А душевное их сродство самым очевидным образом проступает на страницах, которые, похоже, призваны впрямую обозначить основную мысль всей книги. Там присутствует рассуждение о том, что недопустимо греться «на солнышке силлогизмов», отказываясь поразмыслить «о черной пустоте внизу». Ибо действительность — сложное хитросплетение, и где для большинства торжествует реальное, на самом деле царит иллюзия, демонстрируется некий театральный фокус, создающий обаяние достоверности, хотя тут просто декорации, сыгравшие злую шутку с излишне доверчивым зрителем. В сущности, ведь и роман Постнова — главным образом опыт демонтажа этих «декораций», а жизненная неудача его героя — в конечном счете расплата за то, что он поддался страху, когда они начали рассыпаться.

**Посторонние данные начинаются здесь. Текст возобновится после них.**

/-- Settles O2: the event is the encoding, and decoding chose the operation by its context. -/
theorem encodeOfDecode : Obligations.EncodeOfDecode :=
  fun _ _ _ _ hd => ⟨encode_of_decode hd, selected_of_decode hd⟩

/-! ### The pattern of a frame word (R51) -/

/-- The mask test of the `MOVE` row looks at the two marker fields and nothing else. -/
theorem frameWord_mask_iff (w : FrameWord) :
    w &&& 0xFF0000FF#32 = 0x02000018#32 ↔ frameStart w = Machine.startMarker ∧ frameEnd w = Machine.endMarker := by
  constructor
  · intro h
    have hstart : frameStart (w &&& 0xFF0000FF#32) = frameStart w :=
      (BitVec.extractLsb'_and ..).trans (BitVec.and_allOnes (w := 8))
    have hend : frameEnd (w &&& 0xFF0000FF#32) = frameEnd w :=
      (BitVec.extractLsb'_and ..).trans (BitVec.and_allOnes (w := 8))
    rw [← hstart, ← hend, h]
    decide
  · rintro ⟨hstart, hend⟩
    rw [← frameWord_fields w, hstart, hend]
    exact Laws.frameWord_mask _ _

/-- Settles O5: the mask test is the marker test of the decoder, and a word is its four fields. -/
theorem frameWordMatchesItsPattern : Obligations.FrameWordMatchesItsPattern := by
  intro w
  rw [ne_eq, frameWord_mask_iff]
  refine ⟨fun h => ?unit, fun h => ?bytes, (frameWord_fields w).symm⟩
  case unit => exact if_pos ⟨rfl, rfl, h⟩
  case bytes => exact if_neg fun hc => h hc.2.2

/-- Settles O7, on closed words. -/
theorem sampleWordsDecode : Obligations.SampleWordsDecode := by
  unfold Obligations.SampleWordsDecode
  decide

end Sys2Proof

namespace Sys2Proof.Machine

/-! ### What a step runs (R50 to R60, R88) -/

/-- Settles O8: the reserved select code is the one register write that does not decode. -/
theorem reservedSelectIsRefused : Obligations.ReservedSelectIsRefused := by
  intro s w rest (hsel : regWrSel w = 3#2) hi
  refine step_of_reserved hi ?_
  rcases decodeRegWr_cases w with ⟨h, -⟩ | ⟨h, -⟩ | ⟨h, -⟩ | ⟨-, h⟩
  · cases hsel.symm.trans h
  · cases hsel.symm.trans h
  · cases hsel.symm.trans h
  · exact h

/-- Settles O9: the cases of a step, by what the next event decodes to. -/
theorem stepRunsTheDecodedOperation : Obligations.StepRunsTheDecodedOperation := by
  intro s
  refine ⟨step_of_nil, fun e rest hi => ⟨fun i => step_of_decode hi, ?_, step_of_reserved hi⟩⟩
  rintro w rfl
  exact step_of_frame hi

/-- An event that `tableContext` reads under no context decodes to the same in all of them. -/
theorem decode_of_tableContext_none {e : Event} (h : tableContext e = none) (en en' : Bool) (st st' : RxState) :
    decode en st e = decode en' st' e := by
  cases e with
  | rxByte b =>
    simp only [tableContext] at h
    split at h
    · cases h
    · split at h <;> cases h
  | frame4 w => cases h
  | _ => rfl

/-- A table word that is read as an operation is an event that decodes to it, in the context the table has for it or, where it has
none, in every context. -/
theorem decodeTableWord_some {nbits w : Nat} {i : Instr} (h : decodeTableWord nbits w = some i) :
    ∃ e, tableEvent nbits w = some e ∧
      ((∃ en st, tableContext e = some (en, st) ∧ decode en st e = .ok i) ∨
        tableContext e = none ∧ ∀ en st, decode en st e = .ok i) := by
  unfold decodeTableWord at h
  split at h
  · cases h
  · next e he =>
    refine ⟨e, he, ?_⟩
    split at h
    · next j hd =>
      cases h
      split at hd
      · next en st hc => exact .inl ⟨en, st, hc, hd⟩
      · next hc => exact .inr ⟨hc, fun en st => (decode_of_tableContext_none hc _ _ _ _).trans hd⟩
    · cases h

/-- Settles O10: the context is the table's own where the word needs one, and that of the state where it does not. -/
theorem fetchWordRunsItsOperation : Obligations.FetchWordRunsItsOperation := by
  intro s nbits w i h
  obtain ⟨e, he, ⟨en, st, hc, hd⟩ | ⟨hc, hd⟩⟩ := decodeTableWord_some h
  · have hs : s.withFetchWord nbits w = ((s.putRxEn en).putState st).putInputs (e :: s.inputs) := by
      simp [State.withFetchWord, he, hc]
    exact ⟨en, st, (selected_of_decode hd).2, hs ▸ step_of_decode rfl hd⟩
  · have hs : s.withFetchWord nbits w = s.putInputs (e :: s.inputs) := by
      simp [State.withFetchWord, he, hc]
    exact ⟨s.rxEn, s.state, (selected_of_decode (hd _ _)).2, hs ▸ step_of_decode rfl (hd _ _)⟩

/-- Settles O11: a delivery of bytes takes them one at a time. -/
theorem bytesAreProcessedOneByOneInOrder : Obligations.BytesAreProcessedOneByOneInOrder := by
  intro s b bs
  rw [receive_cons, rxByte_eq_exec]

/-! ### Reset and configuration (R6, R21, R150) -/

/-- Settles O12: the fields of the reset state. -/
theorem resetStateValues : Obligations.ResetStateValues :=
  ⟨rfl, rfl, rfl, rfl, rfl, rfl, Memory.read_nil, rfl, rfl, rfl, rfl, rfl, rfl⟩

/-- Settles O13: `RESET` leaves the reset state of the configuration, with the events still to come. -/
theorem resetRewritesEveryRegister : Obligations.ResetRewritesEveryRegister := fun _ => rfl

/-- Settles O14: the test that builds a configuration is the conjunction of its constraints. -/
theorem configurationIsBuiltWithinItsConstraints : Obligations.ConfigurationIsBuiltWithinItsConstraints := by
  intro steps mn mx p dx dy
  refine ⟨fun hs hm => ⟨_, dif_pos ⟨hs, hm⟩, rfl, rfl, rfl, rfl, rfl, rfl⟩, fun h => dif_neg h⟩

end Sys2Proof.Machine

namespace Sys2Proof.Machine

/-! ### What an operation can do, said once

One case for each operation of R50: when it completes, and the state it leaves. Every invariant below is a case analysis on it. -/

/-- `Completes i s t`: the operation `i` completes in `s` and leaves `t`. -/
inductive Completes (s : State) : Instr → State → Prop
  | build {mn mx steps : Word} (hm : mn.toNat < mx.toNat) (hs : steps = s.cfg.steps) (hr : s.rxEn = false)
      (ht : s.table.read 0 = .unwritten) : Completes s (.build mn mx steps) (s.putTable (buildTable s.table mn mx steps))
  | setPeriod {v : Word} (hr : s.rxEn = false) : Completes s (.setPeriod v) (s.putPeriod v)
  | setChX {v : Word} (hr : s.rxEn = false) : Completes s (.setChX v) (s.putChX v)
  | setChY {v : Word} (hr : s.rxEn = false) : Completes s (.setChY v) (s.putChY v)
  | pBound {x y : Word} (hx : s.chX = .written x) (hy : s.chY = .written y) :
      Completes s .pBound ((s.putActX x).putActY y)
  | initPwm {p dx dy : Word} (hr : s.rxEn = false) :
      Completes s (.initPwm p dx dy) (((((s.putPeriod p).putChX dx).putChY dy).putActX dx).putActY dy)
  | rxOff {b : Byte} : Completes s (.rxOff b) s
  | rxStartHit (hr : s.rxEn = true) (hs : s.state = .awaitingStart) :
      Completes s .rxStartHit ((s.putCmd0 startMarker).putState .awaitingX)
  | rxStartMiss {b : Byte} (hr : s.rxEn = true) (hs : s.state = .awaitingStart) :
      Completes s (.rxStartMiss b) ((s.putCmd0 b).putState .awaitingStart)
  | rxX {b : Byte} (hr : s.rxEn = true) (hs : s.state = .awaitingX) :
      Completes s (.rxX b) ((s.putCmd1 (clamp s.cfg b)).putState .awaitingY)
  | rxY {b : Byte} (hr : s.rxEn = true) (hs : s.state = .awaitingY) :
      Completes s (.rxY b) ((s.putCmd2 (clamp s.cfg b)).putState .awaitingEnd)
  | rxEndCommit {x y : Byte} {vx vy : Word} (hr : s.rxEn = true) (hs : s.state = .awaitingEnd)
      (hx : s.cmd.c1 = .written x) (hy : s.cmd.c2 = .written y) (hvx : s.table.read y.toNat = .written vx)
      (hvy : s.table.read x.toNat = .written vy) :
      Completes s .rxEndCommit ((((s.putCmd3 endMarker).putState .awaitingStart).putChX vx).putChY vy)
  | rxEndDiscard {b : Byte} (hr : s.rxEn = true) (hs : s.state = .awaitingEnd) :
      Completes s (.rxEndDiscard b) ((s.putCmd3 b).putState .awaitingStart)
  | move {x y : Byte} {t : State} (h : execMove x y s = .next t) : Completes s (.move x y) t
  | rxEnable (hi : s.initialised = true) : Completes s .rxEnable (s.putRxEn true)
  | idle : Completes s .idle s
  | reset : Completes s .reset ((State.resetWith s.cfg).putInputs s.inputs)

/-- The context that selects the operation a byte decodes to. -/
theorem selectedIn_of_decodeByte {en : Bool} {st : RxState} {b : Byte} {i : Instr} (hd : decodeByte en st b = i) :
    i.selectedIn en st = true :=
  hd ▸ (decodeByte_sound en st b).2.2.1

/-- An operation selected in one value of `state` alone was selected there, with the receiver on. -/
theorem context_of_selected {en : Bool} {st st' : RxState} (h : (en && st == st') = true) : en = true ∧ st = st' := by
  simpa using h

theorem completes_of_exec {i : Instr} {s t : State} (h : exec i s = .next t) : Completes s i t := by
  cases i with
  | build mn mx steps => obtain ⟨hm, hs, hr, ht, rfl⟩ := execBuild_next h; exact .build hm hs hr ht
  | setPeriod v => obtain ⟨hr, rfl⟩ := execSetPeriod_next h; exact .setPeriod hr
  | setChX v => obtain ⟨hr, rfl⟩ := execSetChX_next h; exact .setChX hr
  | setChY v => obtain ⟨hr, rfl⟩ := execSetChY_next h; exact .setChY hr
  | pBound => obtain ⟨_, x, y, -, hx, hy, rfl⟩ := execPBound_next h; exact .pBound hx hy
  | initPwm p dx dy => obtain ⟨hr, rfl⟩ := execInitPwm_next h; exact .initPwm hr
  | rxOff b => obtain ⟨-, rfl⟩ := execRxOff_next h; exact .rxOff
  | rxStartHit =>
    obtain ⟨hd, rfl⟩ := execRxStartHit_next h
    obtain ⟨hr, hs⟩ := context_of_selected (selectedIn_of_decodeByte hd)
    exact .rxStartHit hr hs
  | rxStartMiss b =>
    obtain ⟨hd, rfl⟩ := execRxStartMiss_next h
    obtain ⟨hr, hs⟩ := context_of_selected (selectedIn_of_decodeByte hd)
    exact .rxStartMiss hr hs
  | rxX b =>
    obtain ⟨hd, rfl⟩ := execRxX_next h
    obtain ⟨hr, hs⟩ := context_of_selected (selectedIn_of_decodeByte hd)
    exact .rxX hr hs
  | rxY b =>
    obtain ⟨hd, rfl⟩ := execRxY_next h
    obtain ⟨hr, hs⟩ := context_of_selected (selectedIn_of_decodeByte hd)
    exact .rxY hr hs
  | rxEndCommit =>
    obtain ⟨hd, x, y, vx, vy, hx, hy, -, -, hvx, hvy, rfl⟩ := execRxEndCommit_next h
    obtain ⟨hr, hs⟩ := context_of_selected (selectedIn_of_decodeByte hd)
    exact .rxEndCommit hr hs hx hy hvx hvy
  | rxEndDiscard b =>
    obtain ⟨hd, rfl⟩ := execRxEndDiscard_next h
    obtain ⟨hr, hs⟩ := context_of_selected (selectedIn_of_decodeByte hd)
    exact .rxEndDiscard hr hs
  | move x y => exact .move h
  | rxEnable => obtain ⟨hi, rfl⟩ := execRxEnable_next h; exact .rxEnable hi
  | idle => cases h; exact .idle
  | reset => cases execReset_next h; exact .reset

/-- The operation of a received byte is one of the BYTE format, and never `MOVE`. -/
theorem decodeByte_ne_move (en : Bool) (st : RxState) (b x y : Byte) : decodeByte en st b ≠ .move x y := by
  intro h
  have hr := (decodeByte_sound en st b).1
  rw [h] at hr
  cases hr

Несложно распознать, из каких источников Олег Постнов черпал свое вдохновение, обдумывая замысел «Страха» и отбирая нужные художественные ходы. Борхес упомянут у него только один раз и как бы между делом, но с подчеркнутой почтительностью к «великому аргентинцу». Мимоходом упомянут и Набоков, чтение которого помогло герою осознать, что его биография легко укладывается в контекст метафизической гнусности существования — увы, тоже сверх меры знакомый и сугубо литературный. Как будто бы описывается настоящая драма, а выходит просто вариация мотивов, обладающих почтенной литературной историей, но не доказывающих своей творческой действенности. И в итоге такое чувство, что почти все поддельно, — пользуясь определением самого автора, «вроде того, как, зайдя в антракте за кулисы, можно потрепать по щеке короля Лира или чмокнуть Джульетту в плечо».